The stress and nervousness that you feel coming up to and during a performance is vital to elite performance. This arousal is your body’s way of preparing to deliver a peak performance: dry mouth, sweating, wanting to throw up and shaking are all physical preparations by your body. We often confuse this physical state of readiness with anxiety, a fear of performing, of failing, of not producing our best game.
Why do we get anxious? Consider a ten year old boy, playing in his first big Little League game, the score is tight. He’s up to bat, winning runs are on base, everyone is looking at him. He swings mightily, one, two, three times and completely misses the ball, the game ends, he’s devastated at his failure. What do you think he will remember next time a high-stakes pressure situation comes up for him? He will connect those feelings of arousal with feelings of failure: “Uh-oh, last time I was in this situation, I completely screwed up”.

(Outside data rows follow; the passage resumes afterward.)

-- ==== Sys2Proof/Tests/Slice0.lean ====
section
/-! SUPPORT. Tests: the checks of well-formedness, words of every row of the opcode table, the worked examples of the
spec (the section each comes from stands in its comment), one-step tests, and for every obligation with hypotheses a
state and operands that meet them. -/

namespace Sys2Proof.Tests

open Sys2Proof Sys2Proof.Machine

-- The known-answer vectors are checked one after another: waiting threads would reserve memory without need.
set_option Elab.async false

/-! ### Well-formedness (R72) -/

theorem test_ldkey_of_255_bytes_is_well_formed : HostLine.wf (.ldkey (List.replicate 255 0x5A)) = true := by
  decide +kernel
theorem test_ldkey_of_256_bytes_is_refused : HostLine.wf (.ldkey (List.replicate 256 0x5A)) = false := by
  decide +kernel
theorem test_ldkey_of_no_bytes_is_well_formed : HostLine.wf (.ldkey []) = true := by decide
theorem test_ldblk_of_8_bytes_is_well_formed : HostLine.wf (.ldblk [1, 2, 3, 4, 5, 6, 7, 8]) = true := by decide
theorem test_ldblk_of_7_bytes_is_refused : HostLine.wf (.ldblk [1, 2, 3, 4, 5, 6, 7]) = false := by decide
theorem test_ldblk_of_9_bytes_is_refused : HostLine.wf (.ldblk [1, 2, 3, 4, 5, 6, 7, 8, 9]) = false := by decide
theorem test_refused_line_has_no_run : runLine 1 (.ldblk [1, 2]) State.reset = none := by decide
theorem test_instructions_are_well_formed :
    (Instr.wr 0x3F 0xFF).wf = true ∧ (Instr.rd 0x25).wf = true ∧ Instr.nop.wf = true ∧ Instr.keyexp.wf = true ∧
    Instr.enc.wf = true ∧ Instr.dec.wf = true := by decide

/-! ### Decoding: words written out bit by bit from R60 to R62 -/

/-- `1` `010010` `10111110`: `WR DIN2, 0xBE`. -/
theorem test_decode_wr : decode (.bus 0b101001010111110) = .ok (.wr 0x12 0xBE) := by decide
/-- `0` `100011` `00000000`: `RD ERRLEN`. -/
theorem test_decode_rd : decode (.bus 0b010001100000000) = .ok (.rd 0x23) := by decide
/-- `RD` ignores its data byte (R60). -/
theorem test_decode_rd_ignores_wdata : decode (.bus 0b010001111111111) = .ok (.rd 0x23) := by decide
theorem test_decode_nop : decode (.cmd 0b00000000) = .ok .nop := by decide
theorem test_decode_keyexp : decode (.cmd 0b00000001) = .ok .keyexp := by decide
theorem test_decode_enc : decode (.cmd 0b00000010) = .ok .enc := by decide
theorem test_decode_dec : decode (.cmd 0b00000011) = .ok .dec := by decide
/-- An operation code 4 with `zero` = 0, and a legal operation code with a bit of `zero` set, are illegal (R63). -/
theorem test_decode_refuses_illegal_bytes :
    decode (.cmd 0b00000100) = .error (.illegalCommand 0x04) ∧
    decode (.cmd 0b00001001) = .error (.illegalCommand 0x09) ∧
    decode (.cmd 0b10000010) = .error (.illegalCommand 0x82) := by decide
theorem test_encode : encode (.wr 0x22 0x0A) = .bus 0x620A ∧ encode (.rd 0x21) = .bus 0x2100 ∧
    encode .dec = .cmd 0x03 := by decide
theorem test_bytes_that_are_no_code :
    codeOfBytes [0x0A, 0xE2] = .error (.notABusWord 0x0A 0xE2) ∧ codeOfBytes [] = .error (.wrongLength 0) ∧
    codeOfBytes [1, 2, 3] = .error (.wrongLength 3) := by decide
theorem test_decode_table_words :
    decodeTableWord 16 0x4999 = some (.wr 0x09 0x99) ∧ decodeTableWord 16 0x1F00 = some (.rd 0x1F) ∧
    decodeTableWord 8 0x00 = some .nop ∧ decodeTableWord 8 0x01 = some .keyexp ∧ decodeTableWord 8 0x02 = some .enc ∧
    decodeTableWord 8 0x03 = some .dec ∧ decodeTableWord 8 0x04 = none ∧ decodeTableWord 16 0x8000 = none := by decide
/-- No two rows of the table overlap: the match of each lies in its own row only. -/
theorem test_rows_do_not_overlap :
    ∀ i ∈ [Instr.wr 0 0, .rd 0, .nop, .keyexp, .enc, .dec], ∀ j ∈ [Instr.wr 0 0, .rd 0, .nop, .keyexp, .enc, .dec],
      rowMatches (opcodeRow j) (opcodeRow i).code = decide (i = j) := by decide

/-! ### Tables and primitives (spec/95_test_vectors.md section 2) -/

theorem test_tables :
    sbox 0x0 = 0xC ∧ sbox 0x1 = 0x0 ∧ sbox 0x8 = 0x8 ∧ sbox 0xF = 0x4 ∧ shufRom[0] = 5 ∧ shufRom[5] = 12 ∧
    shufRom[15] = 14 ∧ shufinvRom[5] = 0 ∧ shufinvRom[12] = 5 ∧ shufinvRom[14] = 15 ∧ rconRom[0] = 0x01 ∧
    rconRom[5] = 0x20 ∧ rconRom[6] = 0x03 ∧ rconRom[34] = 0x24 := by decide
theorem test_round_constant_split : rconHi rconRom[21] = 7 ∧ rconLo rconRom[21] = 3 ∧ rconHi rconRom[18] = 1 ∧
    rconLo rconRom[18] = 7 := by decide
theorem test_unpack : unpack (#v[0xF0, 0x0F, 0x10, 0x01, 0x08, 0x80, 0xA5, 0x5A] : Block) =
    #v[0xF, 0, 0, 0xF, 1, 0, 0, 1, 0, 8, 8, 0, 0xA, 5, 5, 0xA] := by decide
theorem test_pack : pack #v[0xF, 0, 0, 0xF, 1, 0, 0, 1, 0, 8, 8, 0, 0xA, 5, 5, 0xA] =
    #v[0xF0, 0x0F, 0x10, 0x01, 0x08, 0x80, 0xA5, 0x5A] := by decide
/-- Round 1 of V1 (section 2.4, second row). -/
theorem test_feistel_step :
    feistelStep #v[0, 1, 2, 3, 4, 5, 6, 7, 8, 9, 0xA, 0xB, 0xC, 0xD, 0xE, 0xF] #v[0, 1, 2, 3, 6, 7, 7, 8] =
      #v[0, 0xD, 2, 9, 4, 0xC, 6, 0xC, 8, 0xF, 0xA, 5, 0xC, 0xA, 0xE, 6] := by decide
/-- Section 2.5, fourth and eighth rows. -/
theorem test_permute :
    permute shufRom #v[0, 0xD, 2, 9, 4, 0xC, 6, 0xC, 8, 0xF, 0xA, 5, 0xC, 0xA, 0xE, 6] =
      #v[0xD, 2, 5, 6, 9, 0, 0xF, 4, 0xC, 0xA, 0xA, 0xE, 0xC, 8, 6, 0xC] ∧
    permute shufinvRom #v[1, 0, 0, 0, 0, 0, 0, 0, 0, 0, 0, 0, 0, 0, 0, 0] =
      #v[0, 1, 0, 0, 0, 0, 0, 0, 0, 0, 0, 0, 0, 0, 0, 0] := by decide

But what really happened there? His body was ready to go, fired up but he simply hadn’t mastered the skills to perform at the level he needed to at that moment. Hardly a huge failure for a ten year old. But he will carry the association of physical stress with failure and fear that arousal. In the future, he might deal with it in a variety of ways: pushing down the feelings of stress, mentally checking out, deep breathing exercises to bring his body to a calmer state or avoiding the situation altogether. Maybe he will never play baseball again to avoid ever having to face that situation. As he grows up, he never forgets that experience and makes sure that he avoids the uncomfortable feelings that come with stressful situations because he “knows” he performs badly under pressure. Away from the baseball diamond, he avoids taking on risks that might put him in situations where he gets stressed and nervous, his performance is limited and his potential is stunted. A story is created and reinforced. “I just can’t handle pressure”.
Consider a different ending to this tale. After his strike-out ended the game, he felt disappointed for a day or two. But then he grabbed his bat and began methodically working on his hitting with his coach, in front of the mirror, watching the pros, asking his mom to pitch ball after ball to him to hone his technique. He looks for boys bigger and stronger than he is to pitch to him so he can see what a faster more deceptive pitch looks like. He accepts his small failures, striking out and getting hit with pitches until he eventually makes contact with a ball. And then another.
Over time, he starts to read the pitcher and feel the pitch coming with his body, not his head. A big game comes up, he’s in another situation where he’s up to bat with the game in the balance. His heart is pounding, stomach cramped, mouth is dry. But instead of fearing the situation, he sees it as an opportunity to do something significant, to demonstrate what all his hard work can produce and to take his game to the next level. He readies himself in the batter’s box, goes through his preparation rituals, narrows his focus to the pitcher and the ball and allows himself to trust that his hours of training have prepared him to meet this challenge.
Funny how small things can lead to big results.